Quand ces émotions se multiplient et grandissent, ils se traduisent souvent en comportements et attitudes visibles aux autres et risquent de les contaminer.

De plus, nous pouvons perdre notre sommeil, notre système immunitaire s’affaiblit et nous tombons malade. Nos muscles se raidissent et certaines douleurs deviennent plus importantes.

Les résultats: de l’absentéisme, des couts médicaux plus élevés et au fond une capacité de concentration moindre combinée à une tendance à s’agiter pour rattraper le temps.

Si l’impatience est comme cela a été décrit “une attente focalisée sur le future”, la patience est” une attente focalisée sur le présent”.

Solutions de pleine conscience

Etre patient  veut dire accepter des choses telles qu’elles sont dans le présent, même si nous ne les aimons pas. Etre patient n’est pas être passif ou remettre les choses au lendemain, car la patience a besoin d’un esprit actif qui s’engage dans une attente consciente et nous encourage d’adopter cette attitude dans le calme.

Se doter de patience est une décision consciente et nécessite souvent une suspension  ou une remise en question de nos exigences envers nous même et envers les autres.

La première étape pour travailler sur notre impatience est de l’observer et de nous rendre compte comment elle agit.  Si nous avons des responsabilités et montrons de l’impatience envers nos semblables,  nous les encourageons probablement d’être impatient à leur tour?
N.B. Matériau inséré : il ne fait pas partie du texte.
-- ==== Sys2Proof/Certificates/Slice0/Obligations.lean ====
section
/-!
DEFINITION. The statements for the provers, in the order of the spec's files. Every statement holds for every configuration,
or names the condition on it; none rests on a value that State.reset chooses.
-/

open Sys2Proof Sys2Proof.Machine

/-! ## 40_bitfield.md -/

/-- R96: construct accepts exactly the legal ranges, and a RangeError carries the pair. -/
def Obligations.ConstructAcceptsExactlyLegalRanges : Prop :=
  ∀ lsb msb : Int,
    ((0 ≤ lsb ∧ 0 ≤ msb ∧ lsb ≤ msb ∧ msb < 32) →
      ∃ f, construct lsb msb = .ok f ∧ (f.lsb : Int) = lsb ∧ (f.msb : Int) = msb) ∧
    ((lsb < 0 ∨ msb < 0 ∨ lsb > msb ∨ msb ≥ 32) → construct lsb msb = .error (.range lsb msb))

/-- R95, R97: the width and the two masks of a constructed field; the word mask is the field's bits and loses none. -/
def Obligations.FieldMasksCoverTheField : Prop :=
  ∀ f : BitField,
    f.lsb ≤ f.msb ∧ f.msb ≤ 31 ∧ f.width = f.msb - f.lsb + 1 ∧ 1 ≤ f.width ∧ f.width ≤ 32 ∧
    f.fieldMask = 2 ^ f.width - 1 ∧ f.wordMask.toNat = f.fieldMask * 2 ^ f.lsb ∧
    ∀ i < 32, f.wordMask.getLsbD i = decide (f.lsb ≤ i ∧ i ≤ f.msb)

/-- R99: extract returns `word[msb:lsb]`, within the field's range, whatever the other bits are. -/
def Obligations.ExtractReturnsTheSlice : Prop :=
  ∀ (f : BitField) (w : Word),
    f.extract w = (w.extractLsb f.msb f.lsb).toNat ∧ f.extract w ≤ 2 ^ f.width - 1 ∧
    ∀ w' : Word, w &&& f.wordMask = w' &&& f.wordMask → f.extract w' = f.extract w

/-- R100: on a host integer of any sign, the masked arithmetic shift equals extract of its low 32 bits. -/
def Obligations.ExtractOfHostIntegerSeesLow32 : Prop :=
  ∀ (f : BitField) (v : Int), f.extract (BitVec.ofInt 32 v) = lowBits f.width (v >>> f.lsb)

/-- R101, R112: extract_signed is extract less `2^width` times the field's top bit; its range; extract is its low bits. -/
def Obligations.ExtractSignedIsTwosComplement : Prop :=
  ∀ (f : BitField) (w : Word),
    f.extractSigned w = (f.extract w : Int) - (2 : Int) ^ f.width * (if w.getLsbD f.msb then 1 else 0) ∧
    -(2 : Int) ^ (f.width - 1) ≤ f.extractSigned w ∧ f.extractSigned w ≤ (2 : Int) ^ (f.width - 1) - 1 ∧
    f.extract w = lowBits f.width (f.extractSigned w)

/-- R23: the low bits of an integer are its bitwise AND with the mask, in the range of n bits. -/
def Obligations.LowBitsIsMasking : Prop :=
  ∀ (n : Nat) (v : Int),
    (lowBits n v : Int) = Int.land v ((2 : Int) ^ n - 1) ∧ (lowBits n v : Int) = v % (2 : Int) ^ n ∧ lowBits n v < 2 ^ n

/-- R107: insert sets exactly the field. -/
def Obligations.InsertSetsExactlyTheField : Prop :=
  ∀ (f : BitField) (v : Int) (w : Word),
    f.extract (f.insert v w) = lowBits f.width v ∧
    (f.extract (f.insert v w) : Int) = Int.land v (f.fieldMask : Int) ∧
    f.insert v w &&& ~~~f.wordMask = w &&& ~~~f.wordMask

/-- R108, R110: re-inserting what was read changes nothing, and the last insert into a field wins. -/
def Obligations.ReinsertIsIdentityAndLastInsertWins : Prop :=
  ∀ (f : BitField) (w : Word) (u v : Int),
    f.insert (f.extract w) w = w ∧ f.insert v (f.insert u w) = f.insert v w

/-- R109: a value in the field's signed (unsigned) range reads back by extract_signed (extract). -/
def Obligations.InsertedValueReadsBack : Prop :=
  ∀ (f : BitField) (w : Word) (v : Int),
    ((-(2 : Int) ^ (f.width - 1) ≤ v ∧ v ≤ (2 : Int) ^ (f.width - 1) - 1) → f.extractSigned (f.insert v w) = v) ∧
    ((0 ≤ v ∧ v ≤ (2 : Int) ^ f.width - 1) → (f.extract (f.insert v w) : Int) = v)

/-- R111: inserts into fields with disjoint masks commute, and the one leaves the other's value alone. -/
def Obligations.DisjointFieldsCommute : Prop :=
  ∀ (f g : BitField) (u v : Int) (w : Word), f.wordMask &&& g.wordMask = 0 →
    f.insert u (g.insert v w) = g.insert v (f.insert u w) ∧ g.extract (f.insert u w) = g.extract w

/-- R106: inserting a negative value stores the bits of that value plus `2^width`. -/
def Obligations.NegativeInsertStoresUnsignedPattern : Prop :=
  ∀ (f : BitField) (v : Int) (w : Word), -(2 : Int) ^ (f.width - 1) ≤ v → v ≤ -1 →
    f.insert v w = f.insert (v + (2 : Int) ^ f.width) w

/-- R104, R45: with `IN_W >= W` the unit's ports carry the three operations, for every integer whose low IN_W bits stand on
`bf_value`, however large: the result depends on the value's low `width` bits alone. -/
def Obligations.UnitPortsCarryTheOperations : Prop :=
  ∀ (cfg : Config) (f : BitField) (v : Int) (w : Word), f.width ≤ cfg.inW →
    (bitfieldUnit cfg f w (BitVec.ofInt cfg.inW v)).bf_ins = f.insert v w ∧
    (bitfieldUnit cfg f w (BitVec.ofInt cfg.inW v)).bf_u.toNat = f.extract w ∧
    (bitfieldUnit cfg f w (BitVec.ofInt cfg.inW v)).bf_s.toInt = f.extractSigned w ∧
    f.insert v w = f.insert (lowBits f.width v) w

/-! ## 30_encoding.md and 41_codec.md -/

/-- R67, R69, R115: the field table passes construct, has the widths of R115 and the masks of R69, and tiles bits 0 to 30. -/
def Obligations.FieldTableTilesTheWord : Prop :=
  construct 26 30 = .ok fieldOpcode ∧ construct 22 25 = .ok fieldCond ∧ construct 18 21 = .ok fieldRt ∧
  construct 14 17 = .ok fieldRs1 ∧ construct 10 13 = .ok fieldRs2 ∧ construct 0 9 = .ok fieldOffset ∧
  codecFields.map BitField.wordMask =
    [0x7C000000, 0x03C00000, 0x003C0000, 0x0003C000, 0x00003C00, 0x000003FF] ∧
  codecFields.map BitField.width = [5, 4, 4, 4, 4, 10] ∧
  (0x80000000#32 :: codecFields.map BitField.wordMask).Pairwise (fun m m' => m &&& m' = 0) ∧
  (0x80000000#32 :: codecFields.map BitField.wordMask).foldl (fun m m' => m ||| m') 0 = 0xFFFFFFFF ∧
  ∀ i < 32, codecFields.countP (fun f => decide (f.lsb ≤ i ∧ i ≤ f.msb)) = if i = 31 then 0 else 1

/-- R66, R77: words written out bit by bit (reserved, opcode, condition, rt, rs1, rs2, offset) decode to the instructions they
stand for, one for each opcode, whatever conditions the instance recognises besides the word's own. -/
def Obligations.WrittenOutWordsDecode : Prop :=
  ∀ cfg : Config, cfg.condOk 15 = true →
    decode cfg 0b0_00000_1111_0000_0000_0000_0000000000#32 = .ok (.halt 15 0 0 0 0) ∧
    decode cfg 0b0_00001_1111_0100_0101_0110_1111111111#32 = .ok (.load 15 4 5 6 (-1)) ∧
    decode cfg 0b0_00010_1111_0111_1000_1001_1000000000#32 = .ok (.store 15 7 8 9 (-512)) ∧
    decode cfg 0b0_00011_1111_0001_0000_0000_0000001111#32 = .ok (.add 15 1 0 0 15) ∧
    decode cfg 0b1_00101_1111_0011_0010_0000_0000000101#32 = .ok (.sub 15 3 2 0 5) ∧
    decode cfg 0b0_00110_1111_0011_0011_0000_0000000010#32 = .ok (.mul 15 3 3 0 2) ∧
    decode cfg 0b0_00111_1111_1111_1111_1111_0111111111#32 = .ok (.div 15 15 15 15 511)

/-- R119, R120, R122: decode gives each field of the word, the opcode checked before the condition, and its ports show the
outcome. The field values are the word's slices. -/
def Obligations.DecodeReadsEveryField : Prop :=
  ∀ (cfg : Config) (w : Word),
    (((w.extractLsb' 26 5).toNat ∉ [0, 1, 2, 3, 5, 6, 7]) →
      decode cfg w = .error (.decode .opcode (w.extractLsb' 26 5).toNat) ∧
      (decoderPorts cfg w).dec_err = 2 ∧ (decoderPorts cfg w).dec_err_field = some 0) ∧
    (((w.extractLsb' 26 5).toNat ∈ [0, 1, 2, 3, 5, 6, 7]) → cfg.condOk (w.extractLsb' 22 4).toFin = false →
      decode cfg w = .error (.decode .condition (w.extractLsb' 22 4).toNat) ∧
      (decoderPorts cfg w).dec_err = 2 ∧ (decoderPorts cfg w).dec_err_field = some 1) ∧
    (((w.extractLsb' 26 5).toNat ∈ [0, 1, 2, 3, 5, 6, 7]) → cfg.condOk (w.extractLsb' 22 4).toFin = true →
      ∃ i, decode cfg w = .ok i ∧ i.op.ord = (w.extractLsb' 26 5).toNat ∧ i.cond = (w.extractLsb' 22 4).toFin ∧
        i.rt = (w.extractLsb' 18 4).toFin ∧ i.rs1 = (w.extractLsb' 14 4).toFin ∧ i.rs2 = (w.extractLsb' 10 4).toFin ∧
        i.off = (w.extractLsb' 0 10).toInt ∧ (decoderPorts cfg w).dec_err = 0 ∧
        (decoderPorts cfg w).data = some
          { dec_op := BitVec.ofNat 5 i.op.ord, dec_cond := BitVec.ofFin i.cond, dec_rt := BitVec.ofFin i.rt
            dec_rs1 := BitVec.ofFin i.rs1, dec_rs2 := BitVec.ofFin i.rs2
            dec_off := (w.extractLsb' 0 10).signExtend cfg.xlen })

/-- R74, R75: on a legal instance the port `dec_off` holds the decoded offset's value. -/
def Obligations.OffsetPortHoldsTheOffset : Prop :=
  ∀ (cfg : Config) (w : Word) (i : Instr) (d : DecData cfg.xlen), cfg.wf →
    decode cfg w = .ok i → (decoderPorts cfg w).data = some d →
    d.dec_off.toInt = i.off ∧ i.off = ((w.extractLsb' 0 10).toNat : Int) - 1024 * (if w.getLsbD 9 then 1 else 0) ∧
    -512 ≤ i.off ∧ i.off ≤ 511

/-- R81, R121: bit 31 is never read by decode and is always 0 from encode. -/
def Obligations.Bit31IsIgnoredAndWrittenZero : Prop :=
  (∀ (cfg : Config) (w : Word), decode cfg w = decode cfg (w &&& 0x7FFFFFFF)) ∧
  ∀ op cond rt rs1 rs2 off : Int, (encodeRaw op cond rt rs1 rs2 off).getLsbD 31 = false

/-- R85: two words decode to the same Instruction if and only if both are legal and they differ at most in bit 31. -/
def Obligations.SameInstructionIffSameLowBits : Prop :=
  ∀ (cfg : Config) (w w' : Word),
    (∃ i, decode cfg w = .ok i ∧ decode cfg w' = .ok i) ↔
      ((∃ i, decode cfg w = .ok i) ∧ (∃ i, decode cfg w' = .ok i) ∧ w &&& 0x7FFFFFFF = w' &&& 0x7FFFFFFF)

/-- R124: encode is the packed concatenation of the fields' low bits; for an Instruction, of its ordinal and fields. -/
def Obligations.EncodePacksLowBits : Prop :=
  (∀ i : Instr, encode i = encodeRaw i.op.ord i.cond.val i.rt.val i.rs1.val i.rs2.val i.off) ∧
  ∀ op cond rt rs1 rs2 off : Int,
    encodeRaw op cond rt rs1 rs2 off =
      (BitVec.ofNat 32 (lowBits 5 op) <<< 26) ||| (BitVec.ofNat 32 (lowBits 4 cond) <<< 22) |||
      (BitVec.ofNat 32 (lowBits 4 rt) <<< 18) ||| (BitVec.ofNat 32 (lowBits 4 rs1) <<< 14) |||
      (BitVec.ofNat 32 (lowBits 4 rs2) <<< 10) ||| BitVec.ofNat 32 (lowBits 10 off)

/-- R126: the six inserts may be done in any order. -/
def Obligations.EncodeInsertsInAnyOrder : Prop :=
  ∀ (op cond rt rs1 rs2 off : Int) (l : List (BitField × Int)),
    l.Perm [(fieldOpcode, op), (fieldCond, cond), (fieldRt, rt), (fieldRs1, rs1), (fieldRs2, rs2), (fieldOffset, off)] →
    l.foldl (fun w p => p.1.insert p.2 w) 0 = encodeRaw op cond rt rs1 rs2 off

/-- R118, R128, R47: the range check accepts exactly the raw values of the well-formed instructions, the port `enc_in_range` shows
it of the port values read as two's complement, and it leaves `enc_word` as it is. -/
def Obligations.InRangeAcceptsExactlyWellFormed : Prop :=
  ∀ (cfg : Config) (op cond rt rs1 rs2 off : Int),
    (inRangeRaw cfg op cond rt rs1 rs2 off = true ↔
      ∃ i : Instr, i.wellFormed cfg ∧ op = i.op.ord ∧ cond = i.cond.val ∧ rt = i.rt.val ∧ rs1 = i.rs1.val ∧
        rs2 = i.rs2.val ∧ off = i.off) ∧
    ∀ p : EncIn cfg.inW,
      (encoderPorts cfg p).enc_word =
        encodeRaw p.enc_op.toInt p.enc_cond.toInt p.enc_rt.toInt p.enc_rs1.toInt p.enc_rs2.toInt p.enc_off.toInt ∧
      (encoderPorts cfg p).enc_in_range =
        inRangeRaw cfg p.enc_op.toInt p.enc_cond.toInt p.enc_rt.toInt p.enc_rs1.toInt p.enc_rs2.toInt p.enc_off.toInt

/-- R17: the encoder's word does not depend on IN_W, so long as it is at least 10. -/
def Obligations.EncoderWordIndependentOfInputWidth : Prop :=
  ∀ (cfg : Config) (op cond rt rs1 rs2 off : Int), 10 ≤ cfg.inW →
    (encoderPorts cfg
      { enc_op := BitVec.ofInt cfg.inW op, enc_cond := BitVec.ofInt cfg.inW cond, enc_rt := BitVec.ofInt cfg.inW rt
        enc_rs1 := BitVec.ofInt cfg.inW rs1, enc_rs2 := BitVec.ofInt cfg.inW rs2
        enc_off := BitVec.ofInt cfg.inW off }).enc_word = encodeRaw op cond rt rs1 rs2 off

/-- R129: decoding the encoding of a well-formed instruction gives it back, every operand at every value. -/
def Obligations.DecodeOfEncodeIsTheInstruction : Prop :=
  ∀ (cfg : Config) (i : Instr), i.wellFormed cfg → decode cfg (encode i) = .ok i

/-- R130: encoding what a word decodes to gives the word with bit 31 cleared; what decode gives is well-formed. -/
def Obligations.EncodeOfDecodeIsTheWord : Prop :=
  ∀ (cfg : Config) (w : Word) (i : Instr), decode cfg w = .ok i →
    encode i = w &&& 0x7FFFFFFF ∧ (w.getLsbD 31 = false → encode i = w) ∧ i.wellFormed cfg

/-- R131: on any inputs, what the word decodes to has the inputs' low bits. -/
def Obligations.TruncatedRoundTrip : Prop :=
  ∀ (cfg : Config) (op cond rt rs1 rs2 off : Int) (i : Instr),
    decode cfg (encodeRaw op cond rt rs1 rs2 off) = .ok i →
    i.op.ord = lowBits 5 op ∧ i.cond.val = lowBits 4 cond ∧ i.rt.val = lowBits 4 rt ∧ i.rs1.val = lowBits 4 rs1 ∧
    i.rs2.val = lowBits 4 rs2 ∧ (-512 ≤ i.off ∧ i.off ≤ 511 ∧ i.off % 1024 = off % 1024)

/-- R132: an opcode or condition input that is no enumeration member encodes to a word decode rejects. -/
def Obligations.DecodeRejectsBadEncoderInputs : Prop :=
  ∀ (cfg : Config) (op cond rt rs1 rs2 off : Int),
    (lowBits 5 op = 4 ∨ 8 ≤ lowBits 5 op ∨ cfg.condOk (Fin.ofNat 16 (lowBits 4 cond)) = false) →
    ∃ fld raw, decode cfg (encodeRaw op cond rt rs1 rs2 off) = .error (.decode fld raw)

/-- R133: one input of encode changes only its own field's bits, and bits inside one field's mask change only that field of the
decoded Instruction, or (opcode, condition) turn the outcome into DecodeError. -/
def Obligations.FieldsAreIndependent : Prop :=
  (∀ op cond rt rs1 rs2 off v : Int,
    encodeRaw v cond rt rs1 rs2 off &&& ~~~fieldOpcode.wordMask = encodeRaw op cond rt rs1 rs2 off &&& ~~~fieldOpcode.wordMask ∧
    encodeRaw op v rt rs1 rs2 off &&& ~~~fieldCond.wordMask = encodeRaw op cond rt rs1 rs2 off &&& ~~~fieldCond.wordMask ∧
    encodeRaw op cond v rs1 rs2 off &&& ~~~fieldRt.wordMask = encodeRaw op cond rt rs1 rs2 off &&& ~~~fieldRt.wordMask ∧
    encodeRaw op cond rt v rs2 off &&& ~~~fieldRs1.wordMask = encodeRaw op cond rt rs1 rs2 off &&& ~~~fieldRs1.wordMask ∧
    encodeRaw op cond rt rs1 v off &&& ~~~fieldRs2.wordMask = encodeRaw op cond rt rs1 rs2 off &&& ~~~fieldRs2.wordMask ∧
    encodeRaw op cond rt rs1 rs2 v &&& ~~~fieldOffset.wordMask =
      encodeRaw op cond rt rs1 rs2 off &&& ~~~fieldOffset.wordMask) ∧
  ∀ (cfg : Config) (w w' : Word) (i : Instr), decode cfg w = .ok i →
    (w &&& ~~~fieldOpcode.wordMask = w' &&& ~~~fieldOpcode.wordMask →
      (∃ op, decode cfg w' = .ok (Instr.ofFields op i.cond i.rt i.rs1 i.rs2 i.off)) ∨
      ∃ raw, decode cfg w' = .error (.decode .opcode raw)) ∧
    (w &&& ~~~fieldCond.wordMask = w' &&& ~~~fieldCond.wordMask →
      (∃ c, decode cfg w' = .ok (Instr.ofFields i.op c i.rt i.rs1 i.rs2 i.off)) ∨
      ∃ raw, decode cfg w' = .error (.decode .condition raw)) ∧
    (w &&& ~~~fieldRt.wordMask = w' &&& ~~~fieldRt.wordMask →
      ∃ r, decode cfg w' = .ok (Instr.ofFields i.op i.cond r i.rs1 i.rs2 i.off)) ∧
    (w &&& ~~~fieldRs1.wordMask = w' &&& ~~~fieldRs1.wordMask →
      ∃ r, decode cfg w' = .ok (Instr.ofFields i.op i.cond i.rt r i.rs2 i.off)) ∧
    (w &&& ~~~fieldRs2.wordMask = w' &&& ~~~fieldRs2.wordMask →
      ∃ r, decode cfg w' = .ok (Instr.ofFields i.op i.cond i.rt i.rs1 r i.off)) ∧
    (w &&& ~~~fieldOffset.wordMask = w' &&& ~~~fieldOffset.wordMask →
      ∃ o, decode cfg w' = .ok (Instr.ofFields i.op i.cond i.rt i.rs1 i.rs2 o))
Pour être plus patient, il est d’abord nécessaire de distinguer ce que nous pouvons contrôler et ce que nous ne pouvons contrôler, si nous pouvons faire quelque chose pour diminuer notre impatience ou s’il n’y a strictement rien à faire comme par exemple dans un bouchon sur l’autoroute. Nous pouvons aussi observer nos comportements de façon à ne pas contaminer d’autres par notre impatience.

Simplement en faisant attention et en en prenant quelques respirations, nous pouvons diminuer ou contrôler  nos  réactions impulsives et petit à petit, notre impatience et les émotions négatives qui s’y attachent diminuent.

Observer vos réactions, y compris corporelles lorsque l’impatience se manifeste: les tensions autour de vos épaules , comment vous vous exprimez face à d’autres,  est-ce votre voix devient plus forte…et aussi comment vous pouvez en conscience calmer ces réactions .

Ainsi nous pouvons créer un inventaire de réponses de pleine conscience pour les adopter et d’en faire la démonstration aux autres.

Nous pouvons aussi décider de planifier mieux notre temps, de façon à ne pas être débordé. Ne pas accepter ou donner des taches que l’on juge irréalistes dans le temps imparti. Si nous n’acceptons plus de faire l’impossible, nous ne nous sentirons plus victimes des autres ou de nos vies surchargées.

Nous pouvons nous poser aussi ces 3 questions lorsque notre impatience pointe le nez:

C’est quand le moment le plus important ? Maintenant.

Qui est la personne la plus importante ? Celle qui est là physiquement avec nous.

Quelle est la chose la plus importante ? Le souci de soi et de l’autre.

Quand il fait chaud, gardez la tête froide, quand il fait froid ayez le coeur chaud.